START Data supplied
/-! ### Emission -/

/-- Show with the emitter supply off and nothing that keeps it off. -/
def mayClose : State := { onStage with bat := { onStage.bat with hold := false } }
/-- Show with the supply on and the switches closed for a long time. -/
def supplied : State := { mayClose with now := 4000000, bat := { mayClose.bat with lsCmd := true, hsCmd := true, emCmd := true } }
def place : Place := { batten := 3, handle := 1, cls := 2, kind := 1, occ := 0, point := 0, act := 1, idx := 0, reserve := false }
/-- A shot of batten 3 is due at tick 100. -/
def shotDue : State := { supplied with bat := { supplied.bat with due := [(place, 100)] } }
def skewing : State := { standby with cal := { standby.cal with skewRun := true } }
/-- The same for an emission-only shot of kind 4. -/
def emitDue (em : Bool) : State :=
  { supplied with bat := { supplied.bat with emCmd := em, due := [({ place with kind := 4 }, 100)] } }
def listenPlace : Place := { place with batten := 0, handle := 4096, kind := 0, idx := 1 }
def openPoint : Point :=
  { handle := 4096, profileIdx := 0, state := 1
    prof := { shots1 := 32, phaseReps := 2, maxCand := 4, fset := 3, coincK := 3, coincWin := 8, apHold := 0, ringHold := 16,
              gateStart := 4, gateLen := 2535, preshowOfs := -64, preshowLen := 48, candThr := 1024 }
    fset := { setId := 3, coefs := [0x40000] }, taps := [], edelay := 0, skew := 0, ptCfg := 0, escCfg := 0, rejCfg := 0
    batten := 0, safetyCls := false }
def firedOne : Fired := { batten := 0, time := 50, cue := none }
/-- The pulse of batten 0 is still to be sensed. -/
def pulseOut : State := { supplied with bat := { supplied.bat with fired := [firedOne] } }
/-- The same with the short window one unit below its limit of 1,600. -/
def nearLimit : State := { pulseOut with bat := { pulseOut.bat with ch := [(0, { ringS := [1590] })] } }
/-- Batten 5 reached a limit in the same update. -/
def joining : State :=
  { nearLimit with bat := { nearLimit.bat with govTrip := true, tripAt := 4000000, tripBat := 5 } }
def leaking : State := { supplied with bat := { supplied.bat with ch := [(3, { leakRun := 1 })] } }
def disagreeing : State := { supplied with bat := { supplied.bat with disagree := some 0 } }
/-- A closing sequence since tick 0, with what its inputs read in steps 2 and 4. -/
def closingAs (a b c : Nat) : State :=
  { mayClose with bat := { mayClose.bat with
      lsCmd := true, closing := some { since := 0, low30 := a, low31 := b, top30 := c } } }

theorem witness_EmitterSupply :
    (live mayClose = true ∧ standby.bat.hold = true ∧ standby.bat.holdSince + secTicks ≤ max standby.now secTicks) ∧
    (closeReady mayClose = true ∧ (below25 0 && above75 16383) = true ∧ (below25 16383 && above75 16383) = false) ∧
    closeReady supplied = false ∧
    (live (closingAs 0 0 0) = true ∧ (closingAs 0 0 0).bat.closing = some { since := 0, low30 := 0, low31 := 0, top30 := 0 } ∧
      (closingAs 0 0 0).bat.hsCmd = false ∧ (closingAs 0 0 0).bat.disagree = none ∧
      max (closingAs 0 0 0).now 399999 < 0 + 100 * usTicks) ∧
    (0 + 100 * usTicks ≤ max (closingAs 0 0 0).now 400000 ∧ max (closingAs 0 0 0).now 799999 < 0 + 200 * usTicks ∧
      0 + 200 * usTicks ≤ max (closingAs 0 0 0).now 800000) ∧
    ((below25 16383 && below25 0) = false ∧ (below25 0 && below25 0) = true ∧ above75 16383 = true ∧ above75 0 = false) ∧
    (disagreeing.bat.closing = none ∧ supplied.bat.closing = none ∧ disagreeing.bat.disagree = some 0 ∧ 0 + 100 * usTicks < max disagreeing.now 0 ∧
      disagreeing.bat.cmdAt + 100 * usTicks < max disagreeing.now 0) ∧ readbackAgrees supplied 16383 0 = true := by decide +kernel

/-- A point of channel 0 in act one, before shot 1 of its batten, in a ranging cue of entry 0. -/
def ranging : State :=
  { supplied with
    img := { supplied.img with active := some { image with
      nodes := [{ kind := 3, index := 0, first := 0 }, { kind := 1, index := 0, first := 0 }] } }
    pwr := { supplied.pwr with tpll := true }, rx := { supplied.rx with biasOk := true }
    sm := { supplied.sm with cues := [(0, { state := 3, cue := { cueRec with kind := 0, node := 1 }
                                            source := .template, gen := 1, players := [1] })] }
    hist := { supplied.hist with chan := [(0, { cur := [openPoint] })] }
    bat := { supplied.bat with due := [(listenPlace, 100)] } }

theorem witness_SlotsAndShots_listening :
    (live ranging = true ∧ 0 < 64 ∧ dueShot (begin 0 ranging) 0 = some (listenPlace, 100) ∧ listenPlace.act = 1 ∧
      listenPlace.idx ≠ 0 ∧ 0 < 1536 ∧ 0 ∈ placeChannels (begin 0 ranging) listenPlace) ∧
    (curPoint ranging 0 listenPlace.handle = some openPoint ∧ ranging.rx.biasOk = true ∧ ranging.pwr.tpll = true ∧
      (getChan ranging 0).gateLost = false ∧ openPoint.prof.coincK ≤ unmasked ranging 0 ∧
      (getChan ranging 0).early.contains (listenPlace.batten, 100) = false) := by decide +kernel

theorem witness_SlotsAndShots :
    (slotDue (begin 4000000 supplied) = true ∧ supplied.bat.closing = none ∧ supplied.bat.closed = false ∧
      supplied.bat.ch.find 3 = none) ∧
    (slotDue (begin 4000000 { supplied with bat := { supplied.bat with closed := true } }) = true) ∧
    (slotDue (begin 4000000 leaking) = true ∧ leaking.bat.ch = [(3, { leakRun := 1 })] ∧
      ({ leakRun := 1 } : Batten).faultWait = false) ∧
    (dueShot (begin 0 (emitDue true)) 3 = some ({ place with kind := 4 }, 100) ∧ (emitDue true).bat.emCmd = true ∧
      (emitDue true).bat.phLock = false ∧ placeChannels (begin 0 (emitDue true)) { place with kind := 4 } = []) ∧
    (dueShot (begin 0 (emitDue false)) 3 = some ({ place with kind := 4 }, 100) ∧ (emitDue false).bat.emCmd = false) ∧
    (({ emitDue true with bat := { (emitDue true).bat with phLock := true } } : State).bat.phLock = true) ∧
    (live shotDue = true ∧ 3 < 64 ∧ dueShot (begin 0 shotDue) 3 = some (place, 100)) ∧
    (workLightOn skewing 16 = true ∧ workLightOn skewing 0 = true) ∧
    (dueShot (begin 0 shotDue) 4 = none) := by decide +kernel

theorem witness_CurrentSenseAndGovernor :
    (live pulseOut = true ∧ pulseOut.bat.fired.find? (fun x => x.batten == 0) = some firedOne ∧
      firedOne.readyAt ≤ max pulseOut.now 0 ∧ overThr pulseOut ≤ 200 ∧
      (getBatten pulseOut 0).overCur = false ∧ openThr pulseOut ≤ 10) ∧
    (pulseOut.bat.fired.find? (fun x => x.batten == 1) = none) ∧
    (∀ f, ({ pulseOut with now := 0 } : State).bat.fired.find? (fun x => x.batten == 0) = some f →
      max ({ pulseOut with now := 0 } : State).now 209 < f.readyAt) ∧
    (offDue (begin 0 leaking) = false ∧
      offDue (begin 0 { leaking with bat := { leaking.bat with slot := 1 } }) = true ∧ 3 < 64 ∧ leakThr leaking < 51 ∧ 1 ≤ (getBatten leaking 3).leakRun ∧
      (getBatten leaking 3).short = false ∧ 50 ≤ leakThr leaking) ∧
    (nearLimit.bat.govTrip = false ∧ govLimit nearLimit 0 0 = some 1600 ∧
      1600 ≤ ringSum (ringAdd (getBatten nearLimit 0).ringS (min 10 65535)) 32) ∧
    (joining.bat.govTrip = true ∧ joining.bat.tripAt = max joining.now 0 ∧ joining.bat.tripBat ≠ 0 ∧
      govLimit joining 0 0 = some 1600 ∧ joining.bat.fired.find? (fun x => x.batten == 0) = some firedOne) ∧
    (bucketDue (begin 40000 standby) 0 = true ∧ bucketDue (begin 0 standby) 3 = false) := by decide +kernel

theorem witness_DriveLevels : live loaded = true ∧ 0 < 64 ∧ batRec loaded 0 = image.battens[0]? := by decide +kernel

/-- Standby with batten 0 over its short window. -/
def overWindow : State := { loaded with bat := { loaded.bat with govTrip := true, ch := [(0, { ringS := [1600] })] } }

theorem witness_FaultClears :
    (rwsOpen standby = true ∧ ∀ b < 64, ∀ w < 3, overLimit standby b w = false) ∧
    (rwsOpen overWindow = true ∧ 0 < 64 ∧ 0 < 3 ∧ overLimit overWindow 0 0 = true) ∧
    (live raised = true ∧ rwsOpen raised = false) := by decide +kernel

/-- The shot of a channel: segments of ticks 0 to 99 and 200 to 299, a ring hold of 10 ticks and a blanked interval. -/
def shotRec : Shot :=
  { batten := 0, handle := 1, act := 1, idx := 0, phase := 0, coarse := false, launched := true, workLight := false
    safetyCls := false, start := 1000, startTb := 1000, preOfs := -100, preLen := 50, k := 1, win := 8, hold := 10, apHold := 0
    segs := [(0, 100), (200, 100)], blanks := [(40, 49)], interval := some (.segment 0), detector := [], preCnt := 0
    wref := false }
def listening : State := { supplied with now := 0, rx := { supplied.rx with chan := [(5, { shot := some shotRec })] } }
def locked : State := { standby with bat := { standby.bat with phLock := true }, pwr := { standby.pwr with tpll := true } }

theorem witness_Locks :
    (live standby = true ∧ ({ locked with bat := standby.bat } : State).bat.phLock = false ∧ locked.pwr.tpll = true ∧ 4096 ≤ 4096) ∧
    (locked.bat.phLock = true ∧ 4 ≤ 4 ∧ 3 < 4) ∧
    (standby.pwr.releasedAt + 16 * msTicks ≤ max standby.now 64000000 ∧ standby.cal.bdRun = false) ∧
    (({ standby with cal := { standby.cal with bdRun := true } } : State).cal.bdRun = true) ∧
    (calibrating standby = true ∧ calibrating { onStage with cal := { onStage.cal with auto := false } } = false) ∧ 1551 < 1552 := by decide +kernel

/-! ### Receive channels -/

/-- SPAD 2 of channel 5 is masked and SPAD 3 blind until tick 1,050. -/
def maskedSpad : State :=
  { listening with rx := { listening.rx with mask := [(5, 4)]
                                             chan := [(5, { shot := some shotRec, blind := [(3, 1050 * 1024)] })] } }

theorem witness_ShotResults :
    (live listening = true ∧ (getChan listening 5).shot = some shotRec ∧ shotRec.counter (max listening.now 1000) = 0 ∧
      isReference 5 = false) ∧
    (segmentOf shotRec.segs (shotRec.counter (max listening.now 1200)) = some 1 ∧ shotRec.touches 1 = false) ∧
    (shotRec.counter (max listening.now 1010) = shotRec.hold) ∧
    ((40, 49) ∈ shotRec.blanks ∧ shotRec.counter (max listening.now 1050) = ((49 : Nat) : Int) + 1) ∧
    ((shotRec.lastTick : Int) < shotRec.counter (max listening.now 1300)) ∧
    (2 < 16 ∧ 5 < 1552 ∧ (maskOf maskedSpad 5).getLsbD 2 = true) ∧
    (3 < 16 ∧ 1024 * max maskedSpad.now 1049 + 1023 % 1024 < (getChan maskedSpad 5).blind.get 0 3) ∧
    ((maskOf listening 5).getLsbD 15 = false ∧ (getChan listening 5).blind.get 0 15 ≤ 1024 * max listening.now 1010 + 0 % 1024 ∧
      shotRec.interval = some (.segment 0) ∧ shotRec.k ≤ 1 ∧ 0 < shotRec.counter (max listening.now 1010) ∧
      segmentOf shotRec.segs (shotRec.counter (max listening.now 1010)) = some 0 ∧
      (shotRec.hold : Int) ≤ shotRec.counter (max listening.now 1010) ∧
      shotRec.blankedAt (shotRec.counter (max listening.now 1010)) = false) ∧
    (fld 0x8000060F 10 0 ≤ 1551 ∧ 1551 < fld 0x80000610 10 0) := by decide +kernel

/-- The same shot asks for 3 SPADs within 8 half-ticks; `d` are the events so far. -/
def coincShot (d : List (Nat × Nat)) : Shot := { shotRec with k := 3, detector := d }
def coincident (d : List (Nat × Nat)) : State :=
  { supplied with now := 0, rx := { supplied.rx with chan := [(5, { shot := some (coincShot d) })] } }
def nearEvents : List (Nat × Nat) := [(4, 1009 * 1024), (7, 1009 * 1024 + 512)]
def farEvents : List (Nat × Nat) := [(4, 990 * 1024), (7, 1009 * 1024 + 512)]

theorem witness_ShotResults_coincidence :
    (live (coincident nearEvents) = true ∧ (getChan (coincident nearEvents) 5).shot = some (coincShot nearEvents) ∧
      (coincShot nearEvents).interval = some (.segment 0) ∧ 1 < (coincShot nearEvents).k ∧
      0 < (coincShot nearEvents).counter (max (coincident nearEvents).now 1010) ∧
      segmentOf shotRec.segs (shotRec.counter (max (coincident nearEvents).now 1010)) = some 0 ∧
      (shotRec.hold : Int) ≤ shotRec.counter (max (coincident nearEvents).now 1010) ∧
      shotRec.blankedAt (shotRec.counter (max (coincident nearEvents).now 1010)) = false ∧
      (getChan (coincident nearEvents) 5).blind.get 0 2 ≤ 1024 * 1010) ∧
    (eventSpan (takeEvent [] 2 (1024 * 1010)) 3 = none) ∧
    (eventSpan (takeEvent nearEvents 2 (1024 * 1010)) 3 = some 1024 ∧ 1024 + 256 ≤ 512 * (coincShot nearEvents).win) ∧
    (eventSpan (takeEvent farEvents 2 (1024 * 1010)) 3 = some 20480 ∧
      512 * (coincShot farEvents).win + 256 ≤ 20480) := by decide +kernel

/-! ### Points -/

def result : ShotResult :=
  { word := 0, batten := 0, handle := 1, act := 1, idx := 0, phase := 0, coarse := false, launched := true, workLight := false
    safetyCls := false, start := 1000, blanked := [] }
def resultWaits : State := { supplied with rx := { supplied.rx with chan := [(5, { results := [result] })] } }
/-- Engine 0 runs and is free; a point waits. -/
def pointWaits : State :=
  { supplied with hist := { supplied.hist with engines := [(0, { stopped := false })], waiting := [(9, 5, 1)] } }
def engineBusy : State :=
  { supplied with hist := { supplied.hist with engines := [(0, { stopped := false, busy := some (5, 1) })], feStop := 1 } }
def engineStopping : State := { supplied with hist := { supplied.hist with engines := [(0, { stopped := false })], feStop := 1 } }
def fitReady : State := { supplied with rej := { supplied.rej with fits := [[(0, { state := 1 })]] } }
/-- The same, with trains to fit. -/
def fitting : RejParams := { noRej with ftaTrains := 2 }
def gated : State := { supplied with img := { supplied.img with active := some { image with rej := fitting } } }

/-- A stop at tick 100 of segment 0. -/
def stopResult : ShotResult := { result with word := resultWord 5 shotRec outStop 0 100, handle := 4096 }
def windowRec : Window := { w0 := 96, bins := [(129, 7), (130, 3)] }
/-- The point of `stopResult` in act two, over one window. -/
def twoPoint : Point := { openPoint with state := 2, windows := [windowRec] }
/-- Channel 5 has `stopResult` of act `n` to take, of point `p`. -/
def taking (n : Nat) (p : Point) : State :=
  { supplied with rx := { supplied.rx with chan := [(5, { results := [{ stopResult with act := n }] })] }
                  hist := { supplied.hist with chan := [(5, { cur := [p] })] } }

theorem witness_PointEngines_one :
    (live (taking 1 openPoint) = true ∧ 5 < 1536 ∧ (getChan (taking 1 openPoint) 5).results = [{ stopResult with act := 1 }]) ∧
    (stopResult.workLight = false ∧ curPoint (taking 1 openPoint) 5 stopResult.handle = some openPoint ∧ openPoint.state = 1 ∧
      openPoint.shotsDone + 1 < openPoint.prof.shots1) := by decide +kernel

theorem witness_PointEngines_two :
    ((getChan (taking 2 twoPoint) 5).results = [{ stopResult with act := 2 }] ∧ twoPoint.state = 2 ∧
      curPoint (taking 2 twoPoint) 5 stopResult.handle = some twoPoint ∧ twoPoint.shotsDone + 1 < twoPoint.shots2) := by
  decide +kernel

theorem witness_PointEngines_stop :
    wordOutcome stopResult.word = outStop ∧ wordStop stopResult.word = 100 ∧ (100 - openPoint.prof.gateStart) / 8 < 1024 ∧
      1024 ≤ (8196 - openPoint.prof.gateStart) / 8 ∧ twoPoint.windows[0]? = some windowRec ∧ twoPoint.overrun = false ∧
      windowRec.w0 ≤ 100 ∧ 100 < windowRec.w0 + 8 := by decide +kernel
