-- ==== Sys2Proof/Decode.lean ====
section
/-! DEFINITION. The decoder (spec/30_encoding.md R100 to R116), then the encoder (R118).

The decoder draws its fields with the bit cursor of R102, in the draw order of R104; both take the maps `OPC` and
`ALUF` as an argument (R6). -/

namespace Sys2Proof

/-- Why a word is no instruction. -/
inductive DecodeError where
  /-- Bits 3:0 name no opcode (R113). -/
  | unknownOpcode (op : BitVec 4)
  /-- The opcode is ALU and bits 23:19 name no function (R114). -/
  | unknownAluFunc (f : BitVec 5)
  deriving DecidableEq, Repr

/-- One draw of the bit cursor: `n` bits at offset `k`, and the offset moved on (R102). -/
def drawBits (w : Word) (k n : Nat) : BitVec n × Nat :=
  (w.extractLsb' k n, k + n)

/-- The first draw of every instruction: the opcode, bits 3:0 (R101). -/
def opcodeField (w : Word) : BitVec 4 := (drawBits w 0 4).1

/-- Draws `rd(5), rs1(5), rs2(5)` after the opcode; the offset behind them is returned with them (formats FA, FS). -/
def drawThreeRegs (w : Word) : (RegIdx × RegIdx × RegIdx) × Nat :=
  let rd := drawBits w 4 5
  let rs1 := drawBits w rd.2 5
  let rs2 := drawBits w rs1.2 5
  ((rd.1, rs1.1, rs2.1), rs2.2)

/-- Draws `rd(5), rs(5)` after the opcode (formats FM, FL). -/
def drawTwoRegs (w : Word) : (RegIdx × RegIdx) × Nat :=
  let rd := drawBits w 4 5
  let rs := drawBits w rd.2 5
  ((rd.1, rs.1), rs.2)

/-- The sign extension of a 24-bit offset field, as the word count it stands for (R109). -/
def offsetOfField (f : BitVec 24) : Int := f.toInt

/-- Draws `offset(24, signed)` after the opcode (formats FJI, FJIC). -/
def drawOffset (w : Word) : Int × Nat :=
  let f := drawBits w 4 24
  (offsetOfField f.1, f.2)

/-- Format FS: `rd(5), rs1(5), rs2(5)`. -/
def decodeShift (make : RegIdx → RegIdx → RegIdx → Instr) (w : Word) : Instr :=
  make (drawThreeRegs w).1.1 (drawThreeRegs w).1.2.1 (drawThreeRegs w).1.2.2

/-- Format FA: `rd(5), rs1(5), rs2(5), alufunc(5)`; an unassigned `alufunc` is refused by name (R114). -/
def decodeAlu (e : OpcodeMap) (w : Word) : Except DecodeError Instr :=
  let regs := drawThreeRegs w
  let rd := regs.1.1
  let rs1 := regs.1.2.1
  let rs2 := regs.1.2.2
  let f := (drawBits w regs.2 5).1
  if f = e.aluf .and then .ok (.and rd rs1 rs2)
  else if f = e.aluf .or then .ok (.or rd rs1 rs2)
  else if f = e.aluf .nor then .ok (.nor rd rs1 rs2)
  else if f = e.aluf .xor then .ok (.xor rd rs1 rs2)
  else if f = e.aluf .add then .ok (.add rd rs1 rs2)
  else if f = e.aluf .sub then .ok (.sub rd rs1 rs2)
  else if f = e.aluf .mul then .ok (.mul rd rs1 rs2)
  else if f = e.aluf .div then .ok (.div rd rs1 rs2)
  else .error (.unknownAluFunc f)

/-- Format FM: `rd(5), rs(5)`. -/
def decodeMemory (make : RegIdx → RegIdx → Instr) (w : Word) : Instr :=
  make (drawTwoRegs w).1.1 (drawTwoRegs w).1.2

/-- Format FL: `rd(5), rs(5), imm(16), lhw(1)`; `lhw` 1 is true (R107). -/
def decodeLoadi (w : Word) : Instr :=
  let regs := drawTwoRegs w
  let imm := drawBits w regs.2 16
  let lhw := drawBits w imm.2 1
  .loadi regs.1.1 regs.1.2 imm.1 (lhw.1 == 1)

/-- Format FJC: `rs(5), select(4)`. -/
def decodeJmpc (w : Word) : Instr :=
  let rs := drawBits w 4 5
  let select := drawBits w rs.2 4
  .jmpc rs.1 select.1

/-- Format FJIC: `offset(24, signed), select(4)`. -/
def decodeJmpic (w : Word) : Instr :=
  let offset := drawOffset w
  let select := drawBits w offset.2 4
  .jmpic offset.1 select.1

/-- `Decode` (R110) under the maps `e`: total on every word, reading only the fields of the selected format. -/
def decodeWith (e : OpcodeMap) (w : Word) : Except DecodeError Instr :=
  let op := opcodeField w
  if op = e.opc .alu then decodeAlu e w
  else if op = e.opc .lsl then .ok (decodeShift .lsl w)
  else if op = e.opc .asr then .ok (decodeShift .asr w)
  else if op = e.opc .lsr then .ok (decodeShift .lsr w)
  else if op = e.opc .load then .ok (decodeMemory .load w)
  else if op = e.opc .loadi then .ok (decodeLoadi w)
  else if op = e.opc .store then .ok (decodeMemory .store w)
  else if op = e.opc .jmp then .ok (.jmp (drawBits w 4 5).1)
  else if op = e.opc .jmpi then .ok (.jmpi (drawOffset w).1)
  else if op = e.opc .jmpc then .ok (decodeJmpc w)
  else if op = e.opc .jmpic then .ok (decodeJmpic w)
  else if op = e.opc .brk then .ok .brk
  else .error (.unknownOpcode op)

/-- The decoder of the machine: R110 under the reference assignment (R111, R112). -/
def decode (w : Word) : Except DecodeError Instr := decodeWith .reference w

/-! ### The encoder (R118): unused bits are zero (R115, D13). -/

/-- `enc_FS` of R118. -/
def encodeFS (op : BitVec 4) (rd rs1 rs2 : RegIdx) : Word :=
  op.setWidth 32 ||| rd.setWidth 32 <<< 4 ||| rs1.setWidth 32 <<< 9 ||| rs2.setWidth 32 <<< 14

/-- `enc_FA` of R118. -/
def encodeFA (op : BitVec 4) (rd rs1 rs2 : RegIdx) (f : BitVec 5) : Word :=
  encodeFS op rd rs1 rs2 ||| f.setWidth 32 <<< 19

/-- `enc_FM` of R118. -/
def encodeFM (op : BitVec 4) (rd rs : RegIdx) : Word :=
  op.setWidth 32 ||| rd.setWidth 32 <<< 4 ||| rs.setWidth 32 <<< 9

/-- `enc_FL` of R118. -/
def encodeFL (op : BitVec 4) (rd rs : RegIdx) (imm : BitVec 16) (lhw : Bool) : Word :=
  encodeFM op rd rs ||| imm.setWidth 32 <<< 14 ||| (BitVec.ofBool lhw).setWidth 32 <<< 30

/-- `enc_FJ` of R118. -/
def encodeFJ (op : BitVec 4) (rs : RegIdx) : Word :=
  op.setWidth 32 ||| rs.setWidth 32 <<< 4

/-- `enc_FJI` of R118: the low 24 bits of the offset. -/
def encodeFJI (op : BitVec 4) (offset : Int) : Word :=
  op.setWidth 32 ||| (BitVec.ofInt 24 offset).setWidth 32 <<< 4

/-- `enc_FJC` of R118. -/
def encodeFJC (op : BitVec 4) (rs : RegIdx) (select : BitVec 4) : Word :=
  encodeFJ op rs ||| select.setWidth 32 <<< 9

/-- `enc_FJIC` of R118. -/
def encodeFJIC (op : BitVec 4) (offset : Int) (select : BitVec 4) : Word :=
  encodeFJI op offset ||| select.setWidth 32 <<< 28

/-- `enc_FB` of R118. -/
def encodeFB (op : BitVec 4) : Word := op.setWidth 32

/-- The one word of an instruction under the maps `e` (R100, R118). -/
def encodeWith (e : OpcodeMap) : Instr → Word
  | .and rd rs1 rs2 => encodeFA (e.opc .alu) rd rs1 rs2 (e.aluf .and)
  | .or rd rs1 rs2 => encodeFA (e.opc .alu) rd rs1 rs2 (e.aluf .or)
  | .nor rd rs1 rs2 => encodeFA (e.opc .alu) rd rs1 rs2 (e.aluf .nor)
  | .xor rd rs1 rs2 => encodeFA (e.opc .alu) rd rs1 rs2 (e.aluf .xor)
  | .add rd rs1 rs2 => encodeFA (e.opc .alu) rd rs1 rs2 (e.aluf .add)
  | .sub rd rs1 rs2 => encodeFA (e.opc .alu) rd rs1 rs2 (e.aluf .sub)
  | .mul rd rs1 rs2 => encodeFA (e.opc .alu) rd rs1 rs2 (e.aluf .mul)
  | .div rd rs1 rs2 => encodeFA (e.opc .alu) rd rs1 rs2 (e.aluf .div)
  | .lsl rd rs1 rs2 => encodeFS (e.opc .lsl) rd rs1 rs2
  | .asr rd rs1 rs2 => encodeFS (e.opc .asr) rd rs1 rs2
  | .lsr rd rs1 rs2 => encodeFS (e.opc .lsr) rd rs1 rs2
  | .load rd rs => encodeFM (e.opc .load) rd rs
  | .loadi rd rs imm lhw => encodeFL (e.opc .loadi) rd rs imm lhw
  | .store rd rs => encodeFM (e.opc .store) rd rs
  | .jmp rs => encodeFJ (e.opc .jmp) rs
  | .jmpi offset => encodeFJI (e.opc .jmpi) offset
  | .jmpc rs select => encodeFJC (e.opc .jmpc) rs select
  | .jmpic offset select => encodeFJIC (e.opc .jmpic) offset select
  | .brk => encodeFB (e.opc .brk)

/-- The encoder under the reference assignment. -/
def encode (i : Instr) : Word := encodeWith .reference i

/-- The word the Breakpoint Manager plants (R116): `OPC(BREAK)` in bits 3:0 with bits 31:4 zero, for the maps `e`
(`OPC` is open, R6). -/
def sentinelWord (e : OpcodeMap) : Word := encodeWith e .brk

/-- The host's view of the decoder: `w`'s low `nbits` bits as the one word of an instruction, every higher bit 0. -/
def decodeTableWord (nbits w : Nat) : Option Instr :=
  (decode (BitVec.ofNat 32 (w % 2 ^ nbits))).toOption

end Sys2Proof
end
END Data supplied
== Directions ==
Word for word, restate the lines above from the line containing "encodeFS op rd" through the line containing "encodeFM op rd", with both included and nothing else.

== Output of the exercise ==
  encodeFS op rd rs1 rs2 ||| f.setWidth 32 <<< 19

/-- `enc_FM` of R118. -/
def encodeFM (op : BitVec 4) (rd rs : RegIdx) : Word :=
  op.setWidth 32 ||| rd.setWidth 32 <<< 4 ||| rs.setWidth 32 <<< 9

/-- `enc_FL` of R118. -/
def encodeFL (op : BitVec 4) (rd rs : RegIdx) (imm : BitVec 16) (lhw : Bool) : Word :=
  encodeFM op rd rs ||| imm.setWidth 32 <<< 14 ||| (BitVec.ofBool lhw).setWidth 32 <<< 30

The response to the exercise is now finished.